The Hugo Awards are for SFF, and are voted on by members of this year's WorldCon. After an epidemic of slate voting a while back, a ranked choice system called E Pluribus Hugo was installed, and has been reasonably well-accepted.
The 2023 WorldCon was held in China, for the first time. (It's traditionally outside North America every other year.) There were lots of Chinese-language works on the ballot, which was to be expected -- lots more Chinese-literate people attending.
The rules say that the statistics must be released within 90 days of the convention. Usually they are released the next day. This time, it went all the way to the limit, and arguably beyond.
The statistics, at a first glance, look like they have been coerced.
Several works were adjudicated to be ineligible. Some of them were plausibly inelegible, and a reason was supplied for each. (First published in a prior year, for example.) Some of them were obviously eligible, and no reason was supplied. E.g. R.F. Kuang's novel _Babel_.
The Netflix series The Sandman was ruled ineligible, both in the long form (whole series) and short form (episode 6). The rules say that the admin can choose which category to put a work in if it looks like there's a lot of support for both -- but here the admins decided to drop it from both.
Paul Weimer was dropped from the best fan writer award. No explanation.
Finally, only one member of the admin staff has answered questions at all, and he has been repeating "We acted in accordance with the constitution and the rules we had to obey" over and over again, without further explanation.
I'm coming at it thinking it's their award process then who do they have to answer to except themselves and their own standards?

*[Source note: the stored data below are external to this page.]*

/-- FEN state. -/
structure Fen where
  tariffs : List (Option Tariff)
  catalogue : List (Option ExtraKind)
  bookingFee : Nat
  record : FareRecord
  owed : Bool
  deriving DecidableEq, Repr

/-! ### Trip Controller (03, Tables 3-1 to 3-3) -/

/-- The held state (R43). -/
inductive HeldState where
  | offDuty
  | free
  | booked
  | hired
  | stopped
  | settling
  deriving DecidableEq, Repr

/-- The meter state (Table 3-2). -/
inductive MeterState where
  | inoperative
  | offDuty
  | free
  | booked
  | hired
  | stopped
  | settling
  deriving DecidableEq, Repr

/-- The INOPERATIVE reason (R44). -/
inductive InopReason where
  | none
  | imageInvalid
  | duplicateStation
  | noTariff
  deriving DecidableEq, Repr

/-- Tender kind (Table 4-2). -/
inductive TenderKind where
  | cash
  | card
  deriving DecidableEq, Repr

/-- A tender as a trip record holds it (Table 3-3). -/
structure Tender where
  kind : TenderKind
  amount : Nat
  tip : Nat
  reference : Option (List Byte)
  deriving DecidableEq, Repr

/-- Trip outcome (Table 3-3). -/
inductive TripOutcome where
  | paid
  | waived
  | partWaived
  | unsettled
  | unpaid
  deriving DecidableEq, Repr

/-- The trip record (Table 3-3). The outcome is absent until close (R45). -/
structure TripRecord where
  trip : Nat
  shift : Nat
  startTime : Clock
  stopTime : Clock
  reference : Option (List Byte)
  tariffAtStart : Nat
  changes : List TariffChange
  hiredWindows : Nat
  chargeable : Nat
  allPulses : Nat
  drops : Nat
  metered : Nat
  extras : List Extra
  bookingFee : Nat
  total : Nat
  tenders : List Tender
  outcome : Option TripOutcome
  fareFlags : FareFlags
  powerGap : Bool
  alarmDuring : Bool
  clockUnset : Bool
  deriving DecidableEq, Repr

/-- The booking record (Table 3-1). -/
structure Booking where
  reference : List Byte
  tariff : Nat
  deriving DecidableEq, Repr

/-- TRC state. -/
structure Trc where
  held : HeldState
  reason : InopReason
  restricted : Bool
  lastTrip : Nat
  record : Option TripRecord
  booking : Option Booking
  preselected : Nat
  owed : Bool
  deriving DecidableEq, Repr

/-! ### Settlement Unit (04, Tables 4-1 to 4-6) -/

/-- The settlement session (R69). -/
structure Session where
  trip : Nat
  shift : Nat
  total : Nat
  attempts : Nat
  deriving DecidableEq, Repr

/-- A tender as the STU holds it: with the attempt number of a card tender (Table 4-2). -/
structure TenderEntry where
  tender : Tender
  attempt : Option Nat
  deriving DecidableEq, Repr

/-- Card attempt state (Table 4-4). -/
inductive AttemptState where
  | queued
  | offered
  | atTerminal
  | cancelling
  | uncertain
  deriving DecidableEq, Repr

/-- The card attempt record (Table 4-3). `waits` is the model's own: a PAY_CANCEL (in CANCELLING) or a
PAY_STATUS_QUERY (in UNCERTAIN) that met QUEUE_FULL waits to be enqueued again (R78, R79). -/
structure Attempt where
  trip : Nat
  shift : Nat
  number : Nat
  requested : Nat
  state : AttemptState
  placed : Bool
  cancelRequested : Bool
  timer : Option Nat
  queries : Nat
  reference : Option (List Byte)
  waits : Bool
  deriving DecidableEq, Repr

/-- An unsettled entry (Table 4-6). `waits` and `closingWaits` are the model's own: a query of the entry's own cycle
(R85), or of the closing's first stage (R87), waits to be enqueued again. -/
structure UnsettledEntry where
  trip : Nat
  shift : Nat
  attempt : Nat
  requested : Nat
  queries : Nat
  left : Nat
  timer : Option Nat
  reference : Option (List Byte)
  waits : Bool
  closingWaits : Bool
  deriving DecidableEq, Repr

/-- The last ending (Table 4-1). -/
inductive Ending where
  | none
  | approved
  | declined
  | cancelled
  | notTaken
  deriving DecidableEq, Repr

/-- STU state. -/
structure Stu where
  session : Option Session
  tenders : List TenderEntry
  attempt : Option Attempt
  unsettled : List UnsettledEntry
  lastEnding : Ending
  deriving DecidableEq, Repr

/-! ### Shift Accounts Unit (05, Tables 5-1 to 5-8) -/

/-- The shift state (R94). -/
inductive ShiftState where
  | closed
  | opened
  | closing
  deriving DecidableEq, Repr

/-- The shift counters (Table 5-2). -/
structure Counters where
  tripsClosed : Nat
  paid : Nat
  waivedCount : Nat
  partWaivedCount : Nat
  unsettledCount : Nat
  unpaidCount : Nat
  fareTotals : Nat
  meteredSum : Nat
  extrasSum : Nat
  bookingFees : Nat
  cash : Nat
  cashTips : Nat
  card : Nat
  cardTips : Nat
  cardApprovals : Nat
  waived : Nat
  unpaid : Nat
  outstanding : Nat
  hiredPulses : Nat
  allPulses : Nat
  hiredWindows : Nat
  discardedPulses : Nat
  rateLimitedWindows : Nat
  unmeteredWindows : Nat
  alarms : Nat
  powerGaps : Nat
  lateSettled : Nat
  strayFrames : Nat
  terminalExcess : Nat
  deriving DecidableEq, Repr

/-- Reconciliation result (Table 5-5). -/
inductive RecResult where
  | matched
  | mismatch
  | noAnswer
  deriving DecidableEq, Repr

/-- The reconciliation record (Table 5-5). -/
structure Reconciliation where
  partCount : Nat
  partSum : Nat
  terminalCount : Nat
  terminalSum : Nat
  result : RecResult
  difference : Int
  deriving DecidableEq, Repr

/-- The last shift summary (Table 5-6). -/
structure Summary where
  number : Nat
  openTime : Clock
  closeTime : Clock
  counters : Counters
  reconciliation : Option Reconciliation
  deriving DecidableEq, Repr

/-- The lifetime totalizers (Table 5-8). -/
structure Lifetime where
  totalPulses : Nat
  hiredPulses : Nat
  trips : Nat
  fareTotals : Nat
  shifts : Nat
  deriving DecidableEq, Repr

/-- A journal or summary answer in progress (R106): the trip or shift number its parts carry, the serialized copy, and
the part position. `box` is the model's own: the mailbox that holds the part, absent while the part waits to be
enqueued again. -/
structure Answer where
  number : Nat
  bytes : List Byte
  part : Nat
  box : Option Nat
  deriving DecidableEq, Repr

/-- SAU state. `totalsWaits` is the model's own: the TOTALS_OFFER waits to be enqueued again (R108). -/
structure Sau where
  shift : ShiftState
  number : Nat
  openTime : Clock
  closeTime : Clock
  recordedCheck : Check
  retainedLost : Bool
  counters : Counters
  journal : List TripRecord
  stage : Nat
  totalsTimer : Option Nat
  totalsWaits : Bool
  reconciliation : Option Reconciliation
  summary : Summary
  lifetime : Lifetime
  journalAnswer : Option Answer
  summaryAnswer : Option Answer
  owed : Bool
  deriving DecidableEq, Repr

Also that as an outsider, I don't know all the demands they're trying to satisfy, or what imperfect process they're accommodating.
Maybe I'm making too much of shameful - where this could be undesirable, unsatisfying, evidence of standards we don't like, or even cause to create a different award program, but shame is about when you know you've done something wrong and violated your own code of ethics
It’s shameful to lie and undermine the will of the voters, and to kowtow to voters who seek to undermine the enterprise of the conference and its constitution and bylaws, which seems more likely than not from what cstross has alluded to:
From my original comment thread:
> I've also seen it alleged that the concom [conference committee] offered some attendees "special guest" treatment … and stole their Hugo voting rights in return, without telling them about that part of the "deal" first. (I will not cite a source on this until the attendee in question goes public.)
It's not their award process. They administered the awards this year. They are supposed to execute the process according to the WSFS constitution, not to make decisions according to their own wishes.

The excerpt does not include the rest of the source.